For more than ten years, blockchain has been recognized as a technology that functions as a distributed database (Bernstein & Lange, 2016). It is utilized to track financial transactions involving various types of cryptocurrencies (Brown, 2016) like BTC, ETH, and others. Transactions are processed through a peer-to-peer network, which decentralizes the network participants and grants them equal privileges. This network architecture differs from the traditional client-server architecture, where clients are dependent on the server. If the server is down, no client can connect and perform transactions (Heuvel, 2014).

Blockchain technology (see Figure 1) also introduced the concept of smart contracts, which was first proposed by Nick Szabo in the 1990s (Szabo, 1997). The idea is straightforward: a smart contract is a computer program that verifies various conditions and decides which function(s) to execute to perform the smart contract.

Figure 1.

Illustrates a typical blockchain schema

978-1-6684-8624-5.ch008.f01

Bitcoin is widely recognized as the first cryptocurrency that gained global popularity, although an earlier version had appeared in the early 1990s (Li et al., 2017). Bitcoin's blockchain primarily focuses on financial transactions, and it doesn't contain any other data. Ethereum is the second well-known cryptocurrency that introduced the concept of smart contracts into the blockchain world (Nguyen, 2019; Nguyen et al., 2019; Atzei et al., 2017). Smart contracts are small programs that run on the blockchain when triggered by a request, allowing users to add more logic to the blockchain beyond financial transactions, including creating simple games. From a technical perspective, a smart contract is treated as a user that can send and receive transactions and has a record of different states, or variables, which can be changed or read on the blockchain (Szabo, 1997; Pearce, 2021).

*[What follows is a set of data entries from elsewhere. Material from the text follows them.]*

-- ==== Sys2Proof/Syntax.lean ====
section
/-! DEFINITION. The instructions: one constructor per row of spec/opcode_table.json, and one for each of
the two reserved indirect modes, which the reference table binds to no opcode (log 10). -/

namespace Sys2Proof

/-- A decoded instruction with its operand (R61, R64). -/
inductive Instr where
  /-- `LDA #imm` (R132). -/
  | ldaImmediate (imm : Byte)
  /-- `LDA zp` (R133). -/
  | ldaZeroPage (zz : Byte)
  /-- `LDA zp,X` (R134). -/
  | ldaZeroPageIndexedByX (zz : Byte)
  /-- `LDA abs` (R135). -/
  | ldaAbsolute (addr : Addr)
  /-- `LDA abs,X` (R136). -/
  | ldaAbsoluteIndexedByX (base : Addr)
  /-- `LDA abs,Y` (R137). -/
  | ldaAbsoluteIndexedByY (base : Addr)
  /-- `LDA (zp,X)`: the reserved mode of R119. -/
  | ldaIndirectIndexedByX (zz : Byte)
  /-- `LDA (zp),Y`: the reserved mode of R120. -/
  | ldaIndirectIndexedByY (zz : Byte)
  /-- The default row: a byte with no `DISPATCH` entry (R94). -/
  | unrecognized (op : Byte)
  deriving DecidableEq, Repr

/-- The dispatch entry an instruction is an instance of; none for an unrecognized byte. -/
def Instr.entry : Instr → Option DispatchEntry
  | .ldaImmediate _ => some ⟨.immediate, .lda⟩
  | .ldaZeroPage _ => some ⟨.zeroPage, .lda⟩
  | .ldaZeroPageIndexedByX _ => some ⟨.zeroPageIndexedByX, .lda⟩
  | .ldaAbsolute _ => some ⟨.absolute, .lda⟩
  | .ldaAbsoluteIndexedByX _ => some ⟨.absoluteIndexedByX, .lda⟩
  | .ldaAbsoluteIndexedByY _ => some ⟨.absoluteIndexedByY, .lda⟩
  | .ldaIndirectIndexedByX _ => some ⟨.indirectIndexedByX, .lda⟩
  | .ldaIndirectIndexedByY _ => some ⟨.indirectIndexedByY, .lda⟩
  | .unrecognized _ => none

end Sys2Proof
end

Blockchain technology has revolutionized the way we conduct transactions and store data. Smart contracts, in particular, have gained immense popularity due to their ability to automate and execute agreements without the need for intermediaries. However, the current architecture of smart contracts has several limitations that hinder their full potential. The current approach is too slow and limited, consuming too much electricity, and has scalability issues. These limitations make it difficult for blockchain technology to reach its full potential and make it less attractive to businesses and developers. Furthermore, security vulnerabilities and lack of interoperability between different blockchain networks pose serious threats to the integrity of the technology. Inflexibility in the current architecture of smart contracts also makes it difficult to modify and upgrade the contracts when needed (Galiautdinov & Mkrttchian, 2019a, 2019b; Galiautdinov, 2020a). Changing the architecture of smart contracts can address these limitations and provide more flexibility, adaptability, and scalability to blockchain technology. It can also enable interoperability between different blockchain networks, allowing for seamless transactions and communication between them. A new architecture can also make smart contracts more secure and less prone to hacks, ensuring the safety and integrity of the transactions. In addition, a new architecture can attract more developers and businesses to adopt blockchain technology, leading to increased innovation and growth in the industry. The current architecture of smart contracts has limited adoption as it doesn't provide enough benefits to attract more developers and businesses (Zhang et al., 2019). A new architecture can provide more benefits, such as faster transaction times, lower fees, and more efficient use of energy (Galiautdinov, 2020b).